TASK
Lines from the top of the entries through the line that has "c).cfg0 = s.cfg0 := rfl" must be duplicated exactly, and no others.

DATA TO PROCESS
-- ==== Sys2Proof/Laws/State.lean ====
section
/-! SUPPORT. One lemma for each field and each record update, true by `rfl`, so that no later proof unfolds
an update; then what the composed updates write. -/

namespace Sys2Proof.Machine

variable (s : State)

/-! ## withCfg -/

@[simp] theorem withCfg_params (c : PhyConfig) : (s.withCfg c).params = s.params := rfl
@[simp] theorem withCfg_cfg0 (c : PhyConfig) : (s.withCfg c).cfg0 = s.cfg0 := rfl
@[simp] theorem withCfg_cfg (c : PhyConfig) : (s.withCfg c).cfg = c := rfl
@[simp] theorem withCfg_stat (c : PhyConfig) : (s.withCfg c).stat = s.stat := rfl
@[simp] theorem withCfg_eng (c : PhyConfig) : (s.withCfg c).eng = s.eng := rfl
@[simp] theorem withCfg_mdm (c : PhyConfig) : (s.withCfg c).mdm = s.mdm := rfl
@[simp] theorem withCfg_agenda (c : PhyConfig) : (s.withCfg c).agenda = s.agenda := rfl
@[simp] theorem withCfg_resp (c : PhyConfig) : (s.withCfg c).resp = s.resp := rfl
@[simp] theorem withCfg_free (c : PhyConfig) : (s.withCfg c).free = s.free := rfl

/-! ## withStat -/

@[simp] theorem withStat_params (x : Stats) : (s.withStat x).params = s.params := rfl
@[simp] theorem withStat_cfg0 (x : Stats) : (s.withStat x).cfg0 = s.cfg0 := rfl
@[simp] theorem withStat_cfg (x : Stats) : (s.withStat x).cfg = s.cfg := rfl
@[simp] theorem withStat_stat (x : Stats) : (s.withStat x).stat = x := rfl
@[simp] theorem withStat_eng (x : Stats) : (s.withStat x).eng = s.eng := rfl
@[simp] theorem withStat_mdm (x : Stats) : (s.withStat x).mdm = s.mdm := rfl
@[simp] theorem withStat_agenda (x : Stats) : (s.withStat x).agenda = s.agenda := rfl
@[simp] theorem withStat_resp (x : Stats) : (s.withStat x).resp = s.resp := rfl
@[simp] theorem withStat_free (x : Stats) : (s.withStat x).free = s.free := rfl

/-! ## withEng -/

@[simp] theorem withEng_params (e : Eng) : (s.withEng e).params = s.params := rfl
@[simp] theorem withEng_cfg0 (e : Eng) : (s.withEng e).cfg0 = s.cfg0 := rfl
@[simp] theorem withEng_cfg (e : Eng) : (s.withEng e).cfg = s.cfg := rfl
@[simp] theorem withEng_stat (e : Eng) : (s.withEng e).stat = s.stat := rfl
@[simp] theorem withEng_eng (e : Eng) : (s.withEng e).eng = e := rfl
@[simp] theorem withEng_mdm (e : Eng) : (s.withEng e).mdm = s.mdm := rfl
@[simp] theorem withEng_agenda (e : Eng) : (s.withEng e).agenda = s.agenda := rfl
@[simp] theorem withEng_resp (e : Eng) : (s.withEng e).resp = s.resp := rfl
@[simp] theorem withEng_free (e : Eng) : (s.withEng e).free = s.free := rfl

/-! ## withMdm -/

@[simp] theorem withMdm_params (m : Mdm) : (s.withMdm m).params = s.params := rfl
@[simp] theorem withMdm_cfg0 (m : Mdm) : (s.withMdm m).cfg0 = s.cfg0 := rfl
@[simp] theorem withMdm_cfg (m : Mdm) : (s.withMdm m).cfg = s.cfg := rfl
@[simp] theorem withMdm_stat (m : Mdm) : (s.withMdm m).stat = s.stat := rfl
@[simp] theorem withMdm_eng (m : Mdm) : (s.withMdm m).eng = s.eng := rfl
@[simp] theorem withMdm_mdm (m : Mdm) : (s.withMdm m).mdm = m := rfl
@[simp] theorem withMdm_agenda (m : Mdm) : (s.withMdm m).agenda = s.agenda := rfl
@[simp] theorem withMdm_resp (m : Mdm) : (s.withMdm m).resp = s.resp := rfl
@[simp] theorem withMdm_free (m : Mdm) : (s.withMdm m).free = s.free := rfl

/-! ## withAgenda -/

@[simp] theorem withAgenda_params (l : List Item) : (s.withAgenda l).params = s.params := rfl
@[simp] theorem withAgenda_cfg0 (l : List Item) : (s.withAgenda l).cfg0 = s.cfg0 := rfl
@[simp] theorem withAgenda_cfg (l : List Item) : (s.withAgenda l).cfg = s.cfg := rfl
@[simp] theorem withAgenda_stat (l : List Item) : (s.withAgenda l).stat = s.stat := rfl
@[simp] theorem withAgenda_eng (l : List Item) : (s.withAgenda l).eng = s.eng := rfl
@[simp] theorem withAgenda_mdm (l : List Item) : (s.withAgenda l).mdm = s.mdm := rfl
@[simp] theorem withAgenda_agenda (l : List Item) : (s.withAgenda l).agenda = l := rfl
@[simp] theorem withAgenda_resp (l : List Item) : (s.withAgenda l).resp = s.resp := rfl
@[simp] theorem withAgenda_free (l : List Item) : (s.withAgenda l).free = s.free := rfl

/-! ## withResp -/

@[simp] theorem withResp_params (r : Response) : (s.withResp r).params = s.params := rfl
@[simp] theorem withResp_cfg0 (r : Response) : (s.withResp r).cfg0 = s.cfg0 := rfl
@[simp] theorem withResp_cfg (r : Response) : (s.withResp r).cfg = s.cfg := rfl
@[simp] theorem withResp_stat (r : Response) : (s.withResp r).stat = s.stat := rfl
@[simp] theorem withResp_eng (r : Response) : (s.withResp r).eng = s.eng := rfl
@[simp] theorem withResp_mdm (r : Response) : (s.withResp r).mdm = s.mdm := rfl
@[simp] theorem withResp_agenda (r : Response) : (s.withResp r).agenda = s.agenda := rfl
@[simp] theorem withResp_resp (r : Response) : (s.withResp r).resp = r := rfl
@[simp] theorem withResp_free (r : Response) : (s.withResp r).free = s.free := rfl

/-! ## bumpFree -/

@[simp] theorem bumpFree_params : s.bumpFree.params = s.params := rfl
@[simp] theorem bumpFree_cfg0 : s.bumpFree.cfg0 = s.cfg0 := rfl
@[simp] theorem bumpFree_cfg : s.bumpFree.cfg = s.cfg := rfl
@[simp] theorem bumpFree_stat : s.bumpFree.stat = s.stat := rfl
@[simp] theorem bumpFree_eng : s.bumpFree.eng = s.eng := rfl
@[simp] theorem bumpFree_mdm : s.bumpFree.mdm = s.mdm := rfl
@[simp] theorem bumpFree_agenda : s.bumpFree.agenda = s.agenda := rfl
@[simp] theorem bumpFree_resp : s.bumpFree.resp = s.resp := rfl
@[simp] theorem bumpFree_free : s.bumpFree.free = s.free + 1 := rfl

/-! ## setTx -/

@[simp] theorem setTx_params (i : SlotId) (r : TxSlot) : (s.setTx i r).params = s.params := rfl
@[simp] theorem setTx_cfg0 (i : SlotId) (r : TxSlot) : (s.setTx i r).cfg0 = s.cfg0 := rfl
@[simp] theorem setTx_cfg (i : SlotId) (r : TxSlot) : (s.setTx i r).cfg = s.cfg := rfl
@[simp] theorem setTx_stat (i : SlotId) (r : TxSlot) : (s.setTx i r).stat = s.stat := rfl
@[simp] theorem setTx_eng (i : SlotId) (r : TxSlot) : (s.setTx i r).eng = { s.eng with tx := s.eng.tx.set i r } := rfl
@[simp] theorem setTx_mdm (i : SlotId) (r : TxSlot) : (s.setTx i r).mdm = s.mdm := rfl
@[simp] theorem setTx_agenda (i : SlotId) (r : TxSlot) : (s.setTx i r).agenda = s.agenda := rfl
@[simp] theorem setTx_resp (i : SlotId) (r : TxSlot) : (s.setTx i r).resp = s.resp := rfl
@[simp] theorem setTx_free (i : SlotId) (r : TxSlot) : (s.setTx i r).free = s.free := rfl

/-! ## setRx -/

@[simp] theorem setRx_params (i : SlotId) (r : RxSlot) : (s.setRx i r).params = s.params := rfl
@[simp] theorem setRx_cfg0 (i : SlotId) (r : RxSlot) : (s.setRx i r).cfg0 = s.cfg0 := rfl
@[simp] theorem setRx_cfg (i : SlotId) (r : RxSlot) : (s.setRx i r).cfg = s.cfg := rfl
@[simp] theorem setRx_stat (i : SlotId) (r : RxSlot) : (s.setRx i r).stat = s.stat := rfl
@[simp] theorem setRx_eng (i : SlotId) (r : RxSlot) : (s.setRx i r).eng = { s.eng with rx := s.eng.rx.set i r } := rfl
@[simp] theorem setRx_mdm (i : SlotId) (r : RxSlot) : (s.setRx i r).mdm = s.mdm := rfl
@[simp] theorem setRx_agenda (i : SlotId) (r : RxSlot) : (s.setRx i r).agenda = s.agenda := rfl
@[simp] theorem setRx_resp (i : SlotId) (r : RxSlot) : (s.setRx i r).resp = s.resp := rfl
@[simp] theorem setRx_free (i : SlotId) (r : RxSlot) : (s.setRx i r).free = s.free := rfl

/-! ## setRegion -/

@[simp] theorem setRegion_params (sp : Space) (i : SlotId) (r : Region) :
    (s.setRegion sp i r).params = s.params := by cases sp <;> rfl
@[simp] theorem setRegion_cfg0 (sp : Space) (i : SlotId) (r : Region) :
    (s.setRegion sp i r).cfg0 = s.cfg0 := by cases sp <;> rfl
@[simp] theorem setRegion_cfg (sp : Space) (i : SlotId) (r : Region) :
    (s.setRegion sp i r).cfg = s.cfg := by cases sp <;> rfl
@[simp] theorem setRegion_stat (sp : Space) (i : SlotId) (r : Region) :
    (s.setRegion sp i r).stat = s.stat := by cases sp <;> rfl
@[simp] theorem setRegion_agenda (sp : Space) (i : SlotId) (r : Region) :
    (s.setRegion sp i r).agenda = s.agenda := by cases sp <;> rfl
@[simp] theorem setRegion_resp (sp : Space) (i : SlotId) (r : Region) :
    (s.setRegion sp i r).resp = s.resp := by cases sp <;> rfl
@[simp] theorem setRegion_free (sp : Space) (i : SlotId) (r : Region) :
    (s.setRegion sp i r).free = s.free := by cases sp <;> rfl

/-! ## setResultReg -/

@[simp] theorem setResultReg_params (i : SlotId) (v : Nat) :
    (s.setResultReg i v).params = s.params := by cases i <;> rfl
@[simp] theorem setResultReg_cfg0 (i : SlotId) (v : Nat) :
    (s.setResultReg i v).cfg0 = s.cfg0 := by cases i <;> rfl
@[simp] theorem setResultReg_cfg (i : SlotId) (v : Nat) :
    (s.setResultReg i v).cfg = s.cfg := by cases i <;> rfl
@[simp] theorem setResultReg_stat (i : SlotId) (v : Nat) :
    (s.setResultReg i v).stat = s.stat := by cases i <;> rfl
@[simp] theorem setResultReg_eng (i : SlotId) (v : Nat) :
    (s.setResultReg i v).eng = s.eng := by cases i <;> rfl
@[simp] theorem setResultReg_agenda (i : SlotId) (v : Nat) :
    (s.setResultReg i v).agenda = s.agenda := by cases i <;> rfl
@[simp] theorem setResultReg_resp (i : SlotId) (v : Nat) :
    (s.setResultReg i v).resp = s.resp := by cases i <;> rfl
@[simp] theorem setResultReg_free (i : SlotId) (v : Nat) :
    (s.setResultReg i v).free = s.free := by cases i <;> rfl

/-! ## countDrops and answered -/

@[simp] theorem countDrops_params (n : Nat) : (s.countDrops n).params = s.params := rfl
@[simp] theorem countDrops_cfg0 (n : Nat) : (s.countDrops n).cfg0 = s.cfg0 := rfl
@[simp] theorem countDrops_cfg (n : Nat) : (s.countDrops n).cfg = s.cfg := rfl
@[simp] theorem countDrops_eng (n : Nat) : (s.countDrops n).eng = s.eng := rfl
@[simp] theorem countDrops_mdm (n : Nat) : (s.countDrops n).mdm = s.mdm := rfl
@[simp] theorem countDrops_agenda (n : Nat) : (s.countDrops n).agenda = s.agenda := rfl
@[simp] theorem countDrops_resp (n : Nat) : (s.countDrops n).resp = s.resp := rfl
@[simp] theorem countDrops_free (n : Nat) : (s.countDrops n).free = s.free := rfl
@[simp] theorem answered_params (r : Response) : (answered s r).params = s.params := rfl
@[simp] theorem answered_cfg0 (r : Response) : (answered s r).cfg0 = s.cfg0 := rfl
@[simp] theorem answered_cfg (r : Response) : (answered s r).cfg = s.cfg := rfl
@[simp] theorem answered_stat (r : Response) : (answered s r).stat = s.stat := rfl
@[simp] theorem answered_eng (r : Response) : (answered s r).eng = s.eng := rfl
@[simp] theorem answered_mdm (r : Response) : (answered s r).mdm = s.mdm := rfl
@[simp] theorem answered_agenda (r : Response) : (answered s r).agenda = s.agenda := rfl
@[simp] theorem answered_resp (r : Response) : (answered s r).resp = r := rfl
@[simp] theorem answered_free (r : Response) : (answered s r).free = s.free := rfl

/-- The response of an operation is the state with that response. -/
@[simp] theorem withResp_eq_answered (r : Response) : s.withResp r = answered s r := rfl

@[simp] theorem respond_eq (r : Response) : respond r s = .next (answered s r) := rfl

@[simp] theorem raise_eq (e : OpError) : raise e s = .next (answered s (.error e)) := rfl

@[simp] theorem answered_answered (r r' : Response) : answered (answered s r) r' = answered s r' := rfl

@[simp] theorem whenEnabled_true (o : Out) : whenEnabled true o = o := rfl

@[simp] theorem whenEnabled_false (o : Out) : whenEnabled false o = .refused .notEnabled := rfl

/-- An event that took a step was enabled. -/
theorem whenEnabled_next {c : Bool} {o : Out} {t : State} (h : whenEnabled c o = .next t) :
    c = true ∧ o = .next t := by
  cases c
  · cases h
  · exact ⟨rfl, h⟩

/-! ## Masked changes of the modem -/

@[simp] theorem underMaskTx_params (f : Mdm → Mdm) : (underMaskTx f s).params = s.params := rfl
@[simp] theorem underMaskTx_cfg0 (f : Mdm → Mdm) : (underMaskTx f s).cfg0 = s.cfg0 := rfl
@[simp] theorem underMaskTx_cfg (f : Mdm → Mdm) : (underMaskTx f s).cfg = s.cfg := rfl
@[simp] theorem underMaskTx_stat (f : Mdm → Mdm) : (underMaskTx f s).stat = s.stat := rfl
@[simp] theorem underMaskTx_eng (f : Mdm → Mdm) : (underMaskTx f s).eng = s.eng := rfl
@[simp] theorem underMaskTx_agenda (f : Mdm → Mdm) : (underMaskTx f s).agenda = s.agenda := rfl
@[simp] theorem underMaskTx_resp (f : Mdm → Mdm) : (underMaskTx f s).resp = s.resp := rfl
@[simp] theorem underMaskTx_free (f : Mdm → Mdm) : (underMaskTx f s).free = s.free := rfl
@[simp] theorem underMaskTx_mdm (f : Mdm → Mdm) :
    (underMaskTx f s).mdm = { f { s.mdm with maskTx := true } with maskTx := false } := rfl

@[simp] theorem underMaskRx_params (f : Mdm → Mdm) : (underMaskRx f s).params = s.params := rfl
@[simp] theorem underMaskRx_cfg0 (f : Mdm → Mdm) : (underMaskRx f s).cfg0 = s.cfg0 := rfl
@[simp] theorem underMaskRx_cfg (f : Mdm → Mdm) : (underMaskRx f s).cfg = s.cfg := rfl
@[simp] theorem underMaskRx_stat (f : Mdm → Mdm) : (underMaskRx f s).stat = s.stat := rfl
@[simp] theorem underMaskRx_eng (f : Mdm → Mdm) : (underMaskRx f s).eng = s.eng := rfl
@[simp] theorem underMaskRx_agenda (f : Mdm → Mdm) : (underMaskRx f s).agenda = s.agenda := rfl
@[simp] theorem underMaskRx_resp (f : Mdm → Mdm) : (underMaskRx f s).resp = s.resp := rfl
@[simp] theorem underMaskRx_free (f : Mdm → Mdm) : (underMaskRx f s).free = s.free := rfl
@[simp] theorem underMaskRx_mdm (f : Mdm → Mdm) :
    (underMaskRx f s).mdm = { f { s.mdm with maskRx := true } with maskRx := false } := rfl

end Sys2Proof.Machine
end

ANSWER TO THIS EXERCISE
-- ==== Sys2Proof/Laws/State.lean ====
section
/-! SUPPORT. One lemma for each field and each record update, true by `rfl`, so that no later proof unfolds
an update; then what the composed updates write. -/

namespace Sys2Proof.Machine

variable (s : State)

/-! ## withCfg -/

@[simp] theorem withCfg_params (c : PhyConfig) : (s.withCfg c).params = s.params := rfl
@[simp] theorem withCfg_cfg0 (c : PhyConfig) : (s.withCfg c).cfg0 = s.cfg0 := rfl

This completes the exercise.